-- ==== Sys2Proof/Machine/Carriers.lean ====
section
/-! DEFINITION. The meanings of the timebase commands of spec/03_timebases_and_legs.md: starts, stops, syncs, and the ZRO and PRD
events with what follows them in other units. -/

namespace Sys2Proof.Machine

/-- The start of a timebase whose RUN was written 1, at the tick edge after that write, with the channels aligned to it (R70, R175). -/
def State.startDue (s : State) (n : Nat) : State :=
  if s.tbRunning n || !s.on Reg.TB_CTRL.RUN n then s
  else
    let t := s.startTb n
    t.onlyIf (t.tbRunning n) (·.isoAlign n)

/-- A tick edge of the timebases and legs: the counters count on and stop, all due starts happen at the one edge (R71), then each clocked
leg takes what was written for this edge (R84). -/
def State.carrierEdge (s : State) : State :=
  let s := s.onlyIf (s.present islTBC) fun t =>
    foldEach (fun n u => u.startDue n) (List.range 8) (foldEach (fun n u => u.tbEdge n) (List.range 8) t)
  foldEach (fun l t => t.onlyIf (t.present (islLeg l)) (·.legEdge l)) (List.range 24) s

/-- The work of a period boundary (R69): the adaptive loops and the field channels. -/
def State.boundary (s : State) (n : Nat) : State :=
  (foldEach (fun l t => t.adtUpdate l) (s.legsOfTb n) s).fcBoundaries n

/-- The sync outputs of a ZRO event (R73). -/
def State.syncOuts (s : State) (n : Nat) : State :=
  foldEach (fun k t => t.onlyIf (t.rd Reg.TB_CTRL.SYNC_TB k == n) (·.syncEvent k 2)) (List.range 8) s

/-- The ZRO event of a timebase. -/
def State.zroEvent (s : State) (n : Nat) : State :=
  let s := (s.edgeWork n).setTb n { (s.edgeWork n).tb n with zroAt := some s.now }
  let s := foldEach (fun l t => t.takeEvent l n 0 fun ev => ev == 0) (s.legsOfTb n) s
  let s := (((s.syncOuts n).raisePulse [1, 2] (0x100 + n) 0).ssiRequests n).irqEv (8 + n)
  s.onlyIf (s.tbMode n ≠ 1) (·.boundary n)

/-- The PRD event of a timebase. -/
def State.prdEvent (s : State) (n : Nat) : State :=
  let s := (s.edgeWork n).setTb n { (s.edgeWork n).tb n with prdAt := some s.now }
  let s := foldEach (fun l t => t.takeEvent l n 0 fun ev => ev == 1) (s.legsOfTb n) s
  let s := s.raisePulse [1, 2] (0x100 + n) 1
  s.onlyIf (s.tbMode n = 1) (·.boundary n)

/-- R73: the load at a tick edge after a sync event. -/
def execSyncLoad (n : Fin 8) (s : State) : Host.Outcome State Fault Refusal :=
  .next (match (s.tb n.val).syncAt with
    | some t => if s.present islTBC ∧ s.tbRunning n.val ∧ t < s.now then (s.loadSync n.val).isoAlign n.val else s
    | none => s)

/-- R69: the counter holds its ZRO position. -/
def execZro (n : Fin 8) (s : State) : Host.Outcome State Fault Refusal :=
  .next (
    let k := n.val
    if s.present islTBC ∧ s.tbRunning k ∧ s.tbTime k = zroTime (s.tbMode k) (s.tbPer k) ∧ (s.tb k).zroAt ≠ some s.now then
      s.zroEvent k
    else s)

/-- R69: the counter holds its PRD position. -/
def execPrd (n : Fin 8) (s : State) : Host.Outcome State Fault Refusal :=
  .next (
    let k := n.val
    if s.present islTBC ∧ s.tbRunning k ∧ s.tbTime k = prdTime (s.tbMode k) (s.tbPer k) ∧ (s.tb k).prdAt ≠ some s.now then
      s.prdEvent k
    else s)

/-- R80: the transfer due at the present reload point. -/
def execShadowTransfer (n : Fin 8) (s : State) : Host.Outcome State Fault Refusal :=
  .next (if s.present islTBC ∧ s.xferDue n.val then s.edgeWork n.val else s)

end Sys2Proof.Machine
end

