/-- A discharge starts (R280, R283). One that runs already is left as it is. -/
def State.disStart (s : State) (n : Nat) : State :=
  if s.discharging n then s
  else
    let mode := s.rd Reg.ROW_MECH.DISCH_MODE n
    let s := s.setRow n { s.row n with dAt := s.now, meth := 0, idx := 0, per := none, onCyc := 0 }
    let s := (((s.wr Reg.ROW_DIS.ELAPSED n 0).wr Reg.ROW_DIS.ABORT_OC n 0).wr Reg.ROW_DIS.UNVERIFIED n 0).takeHold n 5 clsGeneral
    if mode = 1 then (s.wr Reg.ROW_DIS.DSTATE n 2).legMethod n
    else if s.on Reg.ROW_STATUS.HVA_ONLY then s.wr Reg.ROW_DIS.DSTATE n 4
    else (s.wr Reg.ROW_DIS.DSTATE n 1).windStep n

/-- Is an OVERCUR source active on the stage (R284)? -/
def State.overcurActive (s : State) (n : Nat) : Bool :=
  s.routes.any fun r => (r.kind == 3 || r.kind == 4) && r.dst == 0xC00 + n && r.par % 4 == 0 && s.srcActive r.src

/-- The windings method stops for an overcurrent: SS_OFF on the stage; the leg method continues where a leg stage is named. -/
def State.abortOc (s : State) (n : Nat) : State :=
  let s := ((s.disStop n).flag Reg.ROW_DIS.ABORT_OC n).rowCmd n clsGeneral (some 0)
  if s.rd Reg.ROW_MECH.DIS_STG n < 8 then (s.onlyIf (s.rd Reg.ROW_DIS.DSTATE n == 1) (·.wr Reg.ROW_DIS.DSTATE n 2)).legMethod n
  else s.wr Reg.ROW_DIS.DSTATE n 4

/-- The method of a running discharge in one refresh. -/
def State.disMethod (s : State) (n : Nat) : State :=
  if s.rd Reg.ROW_MECH.DISCH_MODE n ≠ 2 ∨ s.on Reg.ROW_DIS.ABORT_OC n then s
  else if s.on Reg.ROW_STATUS.HVA_ONLY then
    (if s.rd Reg.ROW_DIS.DSTATE n = 4 then s
     else ((if (s.row n).meth = 2 then (s.disStop n).rowCmd n clsGeneral else s).wr Reg.ROW_DIS.DSTATE n 4))
  else if s.overcurActive n ∧ (s.row n).meth = 2 then s.abortOc n
  else s.windStep n

/-- Step 6 of a refresh (R283). -/
def State.disRefresh (s : State) (n : Nat) : State :=
  if !s.discharging n then s
  else
    let ms := (s.now - (s.row n).dAt) / 500000
    let s := s.wr Reg.ROW_DIS.ELAPSED n (min 65535 ms)
    let s := match s.linkOf n with
      | some v => s.wr Reg.ROW_DIS.VLINK n (min 255 (roundAny (v * mkRat 1 10)).toNat)
      | none => s
    let s := s.onlyIf (s.linkLost n) (·.flag Reg.ROW_DIS.UNVERIFIED n)
    let s := s.disMethod n
    let run (t : State) : Bool := t.rd Reg.ROW_DIS.DSTATE n == 1 || t.rd Reg.ROW_DIS.DSTATE n == 2
    let s := match s.linkOf n with
      | some v => s.onlyIf (run s && !s.on Reg.ROW_DIS.UNVERIFIED n && decide (v * 10 ≤ (s.rd Reg.ROW_DISV.DISCH_V n : Rat)))
          fun t => t.wr Reg.ROW_DIS.DSTATE n 3
      | none => s
    s.onlyIf (run s && decide (s.rd Reg.ROW_DISV.DISCH_T n ≤ ms)) fun t => t.wr Reg.ROW_DIS.DSTATE n 4

/-! ## Requests (R270, R271) -/

/-- Show the outcome of a request. -/
def State.reqResult (s : State) (k w0 res : Nat) : State :=
  let s := ((s.wr Reg.ROW_REQ.SEQ 0 (w0 / 65536)).wr Reg.ROW_REQ.RESULT 0 res).wr Reg.ROW_REQ.MBX 0 k
  ((s.wr Reg.ROW_REQ.STAGE 0 (bits w0 8 3)).wr Reg.ROW_REQ.CODE 0 (w0 % 256)).irqEv 47

/-- Carry out a request whose form is right: its result code and the new state. -/
def State.reqRun (s : State) (code n p1 p2 : Nat) : State × Nat :=
  match code with
  | 1 =>
    let mode := s.rd Reg.ROW_MECH.TQM_MODE n
    if sgn 32 p2 < sgn 32 p1 ∨ (mode ≠ 1 ∧ mode ≠ 2) then (s, 5)
    else (s.setRow n { s.row n with permit := some (sgn 32 p1, sgn 32 p2, s.now) }, 0)
  | 2 =>
    let mode := s.rd Reg.ROW_MECH.DISCH_MODE n
    if mode ≠ 1 ∧ mode ≠ 2 then (s, 5) else (s.disStart n, 0)
  | 3 => (s.takeHold n 4 (p1 % 4), 0)
  | _ => if (s.row n).causes = [] then (s, 5) else ((s.flag Reg.ROW_STG.REL_PEND n).tryRelease n, 0)

/-- Take the request that waits in MB60 + k out of its mailbox and decide it; none comes while the control link is lost (R23). -/
def State.request (s : State) (k : Nat) : State :=
  let mb := 60 + k
  if s.mbState mb ≠ 2 ∨ s.links.control then s
  else
    let ws := s.mbWords mb
    let w0 := s.mbWord mb 0
    let code := w0 % 256
    let n := bits w0 8 4
    let seq := w0 / 65536
    let s := s.mbEmpty mb
    if ws.length ≠ 8 then s.reqResult k w0 3
    else if crcWords (ws.take 7) ≠ ws.getD 7 0 then s.reqResult k w0 1
    else if ((s.rowg.seqs.getD k none).any fun q => seq != (q + 1) % 65536) then s.reqResult k w0 2
    else if code = 0 ∨ 4 < code ∨ 8 ≤ n ∨ s.stgKind n = 0 then s.reqResult k w0 4
    else
      let (t, res) := s.reqRun code n (ws.getD 1 0) (ws.getD 2 0)
      let t := if res = 0 then { t with rowg := { t.rowg with seqs := t.rowg.seqs.set k (some seq) } } else t
      t.reqResult k w0 res

/-- Rowan takes a request of one code out of its turn of the refresh. -/
def State.requestOf (s : State) (k code : Nat) : State :=
  if s.rowanLoops && s.mbState (60 + k) == 2 && s.mbWord (60 + k) 0 % 256 == code then s.request k else s

/-! ## The refresh (R266) -/

/-- Keep the link value of this refresh. -/
def State.keepLink (s : State) (n : Nat) : State :=
  s.setRow n { s.row n with links := (s.linkNow n :: (s.row n).links).take 5 }

/-- The parameters that Rowan takes from STG_SS_CFG at a refresh (R144). -/
def State.takeCfg (s : State) (n : Nat) : State :=
  s.setRow n { s.row n with
    chopStg := s.rd Reg.STG_SS_CFG.CHOP_STG n, ovnb := s.on Reg.STG_SS_CFG.OVNB_EN n, ascDt := s.rd Reg.STG_SS_CFG.ASC_DT n }

/-- Step 2 for one stage. -/
def State.stageChecks (s : State) (n : Nat) : State :=
  let kind := s.stgKind n
  if kind = 0 then s
  else
    let s := s.showLost n
    let s := if s.stgAttr n 0 then s.measure n else s
    let s := s.position n
    let s := s.onlyIf (decide (kind = 1 ∨ kind = 2)) (·.speed n)
    (s.monitor n).chopper n

/-- ROW_STATUS.LINK_FLT: the lost die links (R23). -/
def linkBits (l : Links) : Nat :=
  b2n l.edge + 2 * b2n l.ret + 4 * b2n l.sample + 8 * b2n l.control + 16 * b2n l.clockForward + 32 * b2n l.isol0 + 64 * b2n l.isol1

/-- One refresh of Rowan, in the order of R266. -/
def State.refresh (s : State) : State :=
  let each (f : Nat → State → State) (t : State) : State := foldEach f (List.range 8) t
  let s := s.srcRefresh
  let s := each (fun n t => (t.takeCfg n).keepLink n) s
  let s := (each (fun n t => t.stageChecks n) s).showChop
  let s := each (fun n t => t.armStage n) s
  let s := (each (fun n t => t.carryOut n) s).cpxRespond
  let s := each (fun n t => (t.ovNoBrake n).tryRelease n) s
  let s := foldEach (fun k t => t.request k) (List.range 4) s
  let s := each (fun n t => t.disRefresh n) s
  ({ s with rowanAt := some s.now }.rowStatus Reg.ROW_STATUS.LINK_FLT (linkBits s.links)).rowStatus Reg.ROW_STATUS.READY 1 |>.showPwm

/-- R266, R267: Rowan runs a refresh, once an image has been applied. -/
def execRowanRefresh (s : State) : Host.Outcome State Fault Refusal := .next (if s.rowanLoops then s.refresh else s)

/-- R271: Rowan takes a TQ_PERM request out of MB60 + k. -/
def execTqPerm (k : Fin 4) (s : State) : Host.Outcome State Fault Refusal := .next (s.requestOf k.val 1)

/-- R271, R280: Rowan takes a DISCH request. -/
def execDisch (k : Fin 4) (s : State) : Host.Outcome State Fault Refusal := .next (s.requestOf k.val 2)

/-- R271: Rowan takes a SAFE_STATE request. -/
def execSafeState (k : Fin 4) (s : State) : Host.Outcome State Fault Refusal := .next (s.requestOf k.val 3)

/-- R271, R269: Rowan takes a RELEASE request. -/
def execRelease (k : Fin 4) (s : State) : Host.Outcome State Fault Refusal := .next (s.requestOf k.val 4)

/-- R265: a Rowan fault: every line asserted with class GENERAL and held, Rowan stops, a running discharge stops (R284). -/
def execRowanFault (s : State) : Host.Outcome State Fault Refusal :=
  .next (
    if s.rowanRuns then
      let s := foldEach (fun n t => if (t.row n).meth = 0 then t else t.disStop n) (List.range 8) s
      let s := s.rowStatus Reg.ROW_STATUS.ROW_FAULT 1
      foldEach (fun n t => if t.linesOf n = [] then t else t.takeHold n 6 clsGeneral |>.rowCmd n clsGeneral) (List.range 8) s.showLines
    else s)

/-- R280: VLV has stayed below its operating range for 1 ms (500,000 ticks). -/
def execLvLost (s : State) : Host.Outcome State Fault Refusal :=
  .next (
    if s.rowanRuns && !s.on Reg.PWR_STATUS.VLV_OK && decide (s.pwr.vlvAt + 500000 ≤ s.now) && !s.on Reg.ROW_STATUS.LV_LOST then
      let s := s.rowStatus Reg.ROW_STATUS.LV_LOST 1
      foldEach (fun n t =>
        let mode := t.rd Reg.ROW_MECH.DISCH_MODE n
        if t.on Reg.ROW_MECH.AUTO_DISCH n ∧ (mode = 1 ∨ mode = 2) ∧ t.on Reg.PWR_STATUS.HVA_OK then t.disStart n else t) (List.range 8) s
    else s)

/-- R279: no report of the complex for 10 µs (5,000 ticks) while a stage with SAFE = 1 is enabled. -/
def execCpxLost (s : State) : Host.Outcome State Fault Refusal :=
  .next (
    if s.rowanRuns && decide (s.rowg.repAt + 5000 ≤ s.now) && s.safeEnabled then
      (s.rowStatus Reg.ROW_STATUS.CPX_LOST 1).cpxHolds fun n => s.stgAttr n 0
    else s)

/-! ## Discharge modulation (R281, R282) -/

/-- The on-time of the discharge leg in Rowan clock cycles of a 10,000-cycle period; below 1 µs it is not given. -/
def State.disOn (s : State) (n : Nat) : Nat :=
  let k := match s.linkOf n with
    | some v =>
      let p : Rat := mkRat (s.rd Reg.ROW_DISL.DIS_PMAX n * s.rd Reg.ROW_DISL.DIS_RES n) 10
      if v * v ≤ p then 10000 else (roundAny (p / (v * v) * 10000)).toNat
    | none => min 10000 (Config.disOnOpen s.fresh)
  if k < 200 then 0 else k

/-- Dead time of a leg in Rowan clock cycles: the larger of DT_FLOOR and 1,000 ns, rounded up to 5 ns. -/
def State.disDead (s : State) (l : Nat) : Nat := (max (s.rd Reg.LEG_FLOOR.DT_FLOOR l) 64000 + 319) / 320

/-- The leg method at half-cycle position `p2` (2.5 ns) of the period. -/
def State.disEdge (s : State) (n per p2 : Nat) : State :=
  let d := s.rd Reg.ROW_MECH.DIS_STG n
  let s := if (s.row n).per = some per then s else s.next.setRow n { s.row n with per := some per, onCyc := s.disOn n }
  let on : Bool := decide (p2 < 2 * (s.row n).onCyc)
  foldEach (fun l t => t.setPad l { t.pad l with ovH := on, ovL := false }) (s.stgLegs d) s

/-- One leg of the windings method: GH on from its rising edge plus the dead time to its falling edge, GL the other way round. -/
def State.windLeg (s : State) (n th k l cyc : Nat) : State :=
  let (up, down) := Config.rowanSvm (s.row n).idx th k
  let dt := s.disDead l
  let past (a : Nat) : Nat := (cyc + 10000 - a % 10000) % 10000
  let len := (down + 10000 - up % 10000) % 10000
  let hi : Bool := decide (past up < len) && decide (dt ≤ past up)
  let lo : Bool := decide (len ≤ past up) && decide (dt ≤ past down)
  s.setPad l { s.pad l with ovH := hi, ovL := lo }

/-- R281, R282: an edge of Rowan's 20 kHz discharge modulation of a stage: its latch-driven outputs take the levels of the present
position in the 50 µs period (25,000 ticks, 10,000 Rowan clock cycles). The vector lies on the negative d axis. -/
def execDischargePwmEdge (stage : Fin 8) (s : State) : Host.Outcome State Fault Refusal :=
  .next (
    let n := stage.val
    let d := s.now - (s.row n).dAt
    let pos := d % 25000
    if !s.rowanRuns then s
    else if (s.row n).meth = 1 ∧ s.rd Reg.ROW_MECH.DIS_STG n < 8 ∧ s.rd Reg.STG_TRIP.SS (s.rd Reg.ROW_MECH.DIS_STG n) = 3 then
      s.disEdge n (d / 25000) (pos * 4 / 5)
    else if (s.row n).meth = 2 ∧ s.rd Reg.STG_TRIP.SS n = 3 then
      match s.pos2Val n with
      | some (th, _) => foldEach (fun e t => t.windLeg n ((th + 2 ^ 47) % 2 ^ 48) e.2 e.1 (pos * 2 / 5)) ((s.stgLegs n).zipIdx) s
      | none => s
    else s)

end Sys2Proof.Machine
end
---------------
__WHAT THE EXERCISE ASKS__. Using the listing, copy every line where the word "overcurActive" shows up.

__ANSWER FOR THE TASK__.
def State.overcurActive (s : State) (n : Nat) : Bool :=
  else if s.overcurActive n ∧ (s.row n).meth = 2 then s.abortOc n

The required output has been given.